HD is the largest of all the distances from a point on one boundary to the closest point on the other boundary. Find more information about HD.

\[ \text{HD}(\text{A}, \text{B}) = \max \Bigl\{\max_{\text{a} \in \text{A}} d(\text{a}, \text{B}), \, \max_{\text{b} \in \text{B}} d(\text{b}, \text{A}) \Bigr\} \]

\[ d(\text{a}, \text{B}) = \min_{\text{b} \in \text{B}} d(\text{a}, \text{b}) \]

Interpretation:
Values range from 0 to ∞. Lower values indicate better agreement between surfaces.

Percentile Hausdorff Distance (xᵗʰ HD)

The xᵗʰ percentile of the Hausdorff Distance (HD) measures the xᵗʰ percentile of all the distances from a point on one boundary to the closest point on the other boundary. A common value is x = 95 (HD95). Find more information about xᵗʰ HD.

\[ \text{HD95}(\text{A}, \text{B}) = \max \Bigl\{ d_{95}(\text{A}, \text{B}), \, d_{95}(\text{B}, \text{A}) \Bigr\} \]

\[ d_{95}(\text{A}, \text{B}) = \text{x}_{\! \substack{95 \\ \text{a} \in \text{A}}} \Bigl\{ \min_{\text{b} \in \text{B}} d(\text{a}, \text{b})\Bigr\} \]

Interpretation:
Values range from 0 to ∞. Lower values indicate better agreement between surfaces.

Normalized Surface Distance (NSD)

NSD measures the DSC on boundary pixels with an uncertainty margin. The degree of strictness for what constitutes a correct boundary is represented by the tolerance parameter τ. Only boundary parts within the border regions defined by τ are counted as TP. NSD therefore captures known uncertainties in the reference and allows acceptable deviations from the reference for the predicted boundary.

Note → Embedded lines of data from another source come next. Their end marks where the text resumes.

-- ==== Sys2Proof/Laws/Query.lean ====
section
/-!
SUPPORT. The receive half of a query (spec/44_master_query.md R223 to R234): what it can change, which `m_state` values it
passes, that it answers from every state, and what it leaves in the result registers.
-/

namespace Sys2Proof.Machine

/-- Only the master's result registers and the line's waiting bytes, looks and clock differ, and the trace has grown by
the `m_state` values `ms`. -/
def Receives (ms : List MState) (s t : State) : Prop :=
  t = { s with
    mq := t.mq
    line := { s.line with
      waiting := t.line.waiting, now := t.line.now, looks := t.line.looks
      trace := s.line.trace ++ ms.map LineOp.masterState } }

theorem Receives.refl (s : State) : Receives [] s s := by simp [Receives]

theorem Receives.trans {ms ns : List MState} {s t u : State} (h1 : Receives ms s t) (h2 : Receives ns t u) :
    Receives (ms ++ ns) s u := by
  unfold Receives at *
  rw [h2, h1]
  simp

theorem Receives.trans_nil {ms : List MState} {s t u : State} (h1 : Receives [] s t) (h2 : Receives ms t u) :
    Receives ms s u := by simpa using h1.trans h2

theorem OnlyLine.receives {s t : State} (h : OnlyLine s t) : Receives [] s t := by
  unfold OnlyLine at h
  unfold Receives
  rw [h]
  simp

theorem Receives.fields {ms : List MState} {s t : State} (h : Receives ms s t) :
    t.cfg = s.cfg ∧ t.dir = s.dir ∧ t.ck = s.ck ∧ t.t0 = s.t0 ∧ t.rx = s.rx ∧ t.result = s.result ∧ t.port = s.port ∧
    t.freeCount = s.freeCount ∧ t.line.accepts = s.line.accepts ∧
    t.line.trace = s.line.trace ++ ms.map LineOp.masterState := by
  unfold Receives at h
  rw [h]
  simp

theorem raiseQ_receives (f : Byte) (s : State) : Receives [] s (raiseQ f s) := by simp [Receives, raiseQ]

theorem setMState_receives (m : MState) (s : State) : Receives [m] s (setMState m s) := by
  simp [Receives, setMState, record]

/-- What the result registers hold while a response comes in: a fill count inside the buffer, every index below it
written, the canonical form, a legal status. -/
structure Filling (cfg : Config) (q : Master) : Prop where
  cntLe : q.qCnt ≤ cfg.bufCap
  bufferWf : Memory.wf cfg.bufCap q.qbuf = true
  written : Written q.qbuf q.qCnt
  status : statusLegal q.qStatus = true

/-- The flags of a receive. -/
def receiveFlag (f : Byte) : Prop := f = flagRxError ∨ f = flagCrcFailed ∨ f = flagBufferExhausted

theorem Filling.raise {s : State} (h : Filling s.cfg s.mq) {f : Byte} (hf : receiveFlag f) :
    Filling (raiseQ f s).cfg (raiseQ f s).mq where
  cntLe := h.cntLe
  bufferWf := h.bufferWf
  written := h.written
  status := raise_legal h.status (by unfold receiveFlag at hf; tauto)

theorem ResultInv.raise {s : State} (h : ResultInv s.cfg s.mq) {f : Byte}
    (hf : f = 0x00 ∨ f = flagTimeout ∨ f = flagCrcFailed ∨ f = flagBufferExhausted ∨ f = flagTxError ∨ f = flagRxError) :
    ResultInv (raiseQ f s).cfg (raiseQ f s).mq where
  cntLe := h.cntLe
  status := raise_legal h.status hf
  bufferWf := h.bufferWf
  written := h.written
  validCount := h.validCount
  header := h.header
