theorem countedReceive_fills {s t : State} (h : countedReceive s = .ok t) : Fills [] s t ∨ Fills [.processing] s t := by
  have hh := huntStart_fills (supply s) s
  unfold countedReceive at h
  split at h
  · rename_i s1 hb
    rw [hb] at hh
    cases h
    exact Or.inl hh
  · rename_i s1 hb
    rw [hb] at hh
    split at h
    · cases h
    · rename_i s2 hl
      cases h
      exact Or.inl (hh.trans (headerLoop_fills hl))
    · rename_i s2 hl
      split at h
      · cases h
      · rename_i s3 hd
        exact Or.inr (hh.trans ((headerLoop_fills hl).trans ((decodeQHdr_fills hd).trans (countedBody_fills h))))

/-- A local receiver whose registers agree with QBUF at and above its fill count, with no flag up and a header of `q_hdr`'s
width. -/
def LocalFrame (s : State) (r : Receiver) : Prop :=
  r.epStatus = 0x00 ∧ (∀ a, r.rxCnt ≤ a → memGet r.rxbuf a = memGet s.mq.qbuf a) ∧ (r.epState = .idle → r.rxCnt = 0) ∧
  (Header.fits s.cfg s.mq.qHdr = true → Header.fits s.cfg r.hdr = true)

theorem putLocal_fills {s u : State} {r : Receiver} (hu : OnlyLine s u) (h0 : s.mq.qCnt = 0)
    (hs : r.epStatus = 0x00 ∨ receiveFlag r.epStatus)
    (ha : ∀ a, r.rxCnt ≤ a → memGet r.rxbuf a = memGet s.mq.qbuf a)
    (hh : Header.fits s.cfg s.mq.qHdr = true → Header.fits s.cfg r.hdr = true) : Fills [] s (putLocal r u) := by
  have hmq := hu.fields.2.2.2.2.2.1
  refine ⟨hu.receives.trans_nil (putLocal_receives r u), ?_, by rw [h0]; exact Nat.zero_le _, ha, hh⟩
  show Raised s.mq.qStatus (raiseFlag u.mq.qStatus r.epStatus)
  rw [hmq]
  rcases hs with h | h
  · rw [h]
    exact ⟨0, rfl, by decide⟩
  · exact .raise _ h

/-- One byte keeps the local receiver's frame. -/
theorem localFrame_byte {s : State} {b : Byte} {r r' : Receiver} {e : Event}
    (h : ByteEffect s.cfg b r e r') (hf : LocalFrame s r) :
    (r'.epStatus = 0x00 ∨ receiveFlag r'.epStatus) ∧ (∀ a, r'.rxCnt ≤ a → memGet r'.rxbuf a = memGet s.mq.qbuf a) ∧
    (Header.fits s.cfg s.mq.qHdr = true → Header.fits s.cfg r'.hdr = true) ∧
    (endsValidate e = false → LocalFrame s r') := by
  obtain ⟨h1, h2, h3, h4⟩ := hf
  have h4' : Header.fits s.cfg s.mq.qHdr = true → Header.fits s.cfg r'.hdr = true := fun hq => h.hdrFits (h4 hq)
  have hz : ∀ f, raiseFlag r.epStatus f = f := fun f => by simp [h1, raiseFlag]
  have hset : ∀ a, r.rxCnt + 1 ≤ a → memGet (memSet r.rxbuf r.rxCnt b) a = memGet s.mq.qbuf a := fun a ha => by
    rw [memGet_memSet_other _ _ (by omega), h2 a (by omega)]
  cases h with
  | other h hb => exact ⟨Or.inl h1, h2, h4', fun _ => ⟨h1, h2, h3, h4'⟩⟩
  | start h hb =>
    have h0 := h3 h
    have h2' : ∀ a, 0 ≤ a → memGet r.rxbuf a = memGet s.mq.qbuf a := fun a _ => h2 a (by omega)
    exact ⟨Or.inl rfl, h2', h4', fun _ => ⟨rfl, h2', by simp, h4'⟩⟩
  | headerByte h hc => exact ⟨Or.inl h1, hset, h4', fun _ => ⟨h1, hset, by simp [h], h4'⟩⟩
  | headerDone h hc hd hw => exact ⟨Or.inl h1, hset, h4', fun _ => ⟨h1, hset, by simp, h4'⟩⟩
  | oversize h hc hd hw => exact ⟨Or.inr (by simp only [hz]; exact receiveFlag_buf), hset, h4', by simp [endsValidate]⟩
  | bodyByte h hc => exact ⟨Or.inl h1, hset, h4', fun _ => ⟨h1, hset, by simp [h], h4'⟩⟩
  | full h hc => exact ⟨Or.inr (by simp only [hz]; exact receiveFlag_buf), h2, h4', by simp [endsValidate]⟩
  | ready h hb => exact ⟨Or.inl h1, h2, h4', by simp [endsValidate]⟩
  | corrupted h hb => exact ⟨Or.inr (by simp only [hz]; exact receiveFlag_crc), h2, h4', by simp [endsValidate]⟩
  | ignored h => exact ⟨Or.inl h1, h2, h4', fun _ => ⟨h1, h2, h3, h4'⟩⟩

theorem delimitedLoop_fills {n : Nat} {s t : State} {r : Receiver} (h : delimitedLoop n r s = .ok t)
    (h0 : s.mq.qCnt = 0) (hf : LocalFrame s r) : Fills [] s t ∨ Fills [.processing] s t := by
  induction n generalizing s r with
  | zero =>
    cases h
    exact Or.inl ((putLocal_fills (getByte_onlyLine s) h0 (Or.inl hf.1) hf.2.1 hf.2.2.2).trans (raiseQ_fills receiveFlag_rx _))
  | succ n ih =>
    have hg := getByte_onlyLine s
    unfold delimitedLoop at h
    split at h
    · rename_i s1 hb
      rw [hb] at hg
      cases h
      exact Or.inl ((putLocal_fills hg h0 (Or.inl hf.1) hf.2.1 hf.2.2.2).trans (raiseQ_fills receiveFlag_rx _))
    · rename_i b s1 hb
      rw [hb] at hg
      simp only at hg
      have hmq := hg.fields.2.2.2.2.2.1
      split at h
      · cases h
      · rename_i e r1 hr
        obtain ⟨hs1, ha1, hh1, hgo⟩ := localFrame_byte (by rw [← hg.fields.1]; exact receiveByte_effect hr) hf
        split at h
        · cases h
          have hp := putLocal_fills hg h0 hs1 ha1 hh1
          unfold afterEvent
          split
          · exact Or.inr (hp.trans (setMState_fills _ _))
          · exact Or.inr (hp.trans (setMState_fills _ _))
          · exact Or.inl hp
        · rename_i he
          have hf1 : LocalFrame s1 r1 := by
            have := hgo (by simpa using he)
            unfold LocalFrame at this ⊢
            rwa [hmq, hg.fields.1]
          rcases ih h (by rw [hmq]; exact h0) hf1 with h | h
          · exact Or.inl (hg.fills.trans h)
          · exact Or.inr (hg.fills.trans h)

theorem receiveResponse_fills {s t : State} (h : receiveResponse s = .ok t) (h0 : s.mq.qCnt = 0) :
    Fills [] s t ∨ Fills [.processing] s t := by
  unfold receiveResponse at h
  split at h
  · exact countedReceive_fills h
  · exact delimitedLoop_fills h h0 ⟨rfl, fun _ _ => rfl, fun _ => h0, id⟩

/-- What a query's wait leaves, from a state whose results were cleared (R223, R233, R235, R255). -/
structure Waited (s t : State) : Prop where
  frame : ∃ ms, ms ∈ [[.awaitingResponse, .idle], [.awaitingResponse, .receiving, .idle],
      [MState.awaitingResponse, .receiving, .processing, .idle]] ∧
    t = { s with
      mq := t.mq, t0 := t.t0, freeCount := s.freeCount + 1, result := t.result
      line := { s.line with
        waiting := t.line.waiting, now := t.line.now, looks := t.line.looks
        trace := s.line.trace ++ ms.map LineOp.masterState } }
  idle : t.mq.mState = .idle
  above : ∀ a, t.mq.qCnt ≤ a → memGet t.mq.qbuf a = memGet s.mq.qbuf a
  flags : (t.mq.qStatus = raiseFlag s.mq.qStatus flagTimeout ∧ t.mq.qValid = s.mq.qValid ∧ t.mq.qCnt = s.mq.qCnt) ∨
    Raised s.mq.qStatus t.mq.qStatus
  result : ∃ c, t.result = .query t.mq.qStatus c
  /-- `q_hdr` keeps its width (R20). -/
  hdr : Header.fits s.cfg s.mq.qHdr = true → Header.fits s.cfg t.mq.qHdr = true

Find more information about NSD.

\[ \text{NSD}(\text{A}, \text{B})^{(\tau)} = \frac{ \lvert S_\text{A} \cap {\mathcal{B}_\text{B}}^{(\tau)} \rvert + \lvert S_\text{B} \cap {\mathcal{B}_\text{A}}^{(\tau)} \rvert }{ \lvert S_{\text{A}} \rvert + \lvert S_{\text{B}} \rvert } \]

Where:

\(\tau\) is a distance tolerance

Interpretation:
Values range from 0 to 1. Higher values indicate better surface agreement.

Boundary IoU

Boundary IoU measures the overlap between the predicted and reference boundaries up to a predefined width d. Find more information about Boundary IoU.

\[ \text{Boundary IoU}(\text{A}, \text{B}) = \frac{|\text{A}_{\text{d}} \cap \text{B}_{\text{d}}|}{|\text{A}_{\text{d}}| + |\text{B}_{\text{d}}| - |\text{A}_{\text{d}} \cap \text{B}_{\text{d}}|} = \frac{|\text{A}_{\text{d}} \cap \text{B}_{\text{d}}|}{|\text{A}_{\text{d}} \cup \text{B}_{\text{d}}|} \]

Interpretation:
Values range from 0 to 1. Higher values indicate better surface agreement.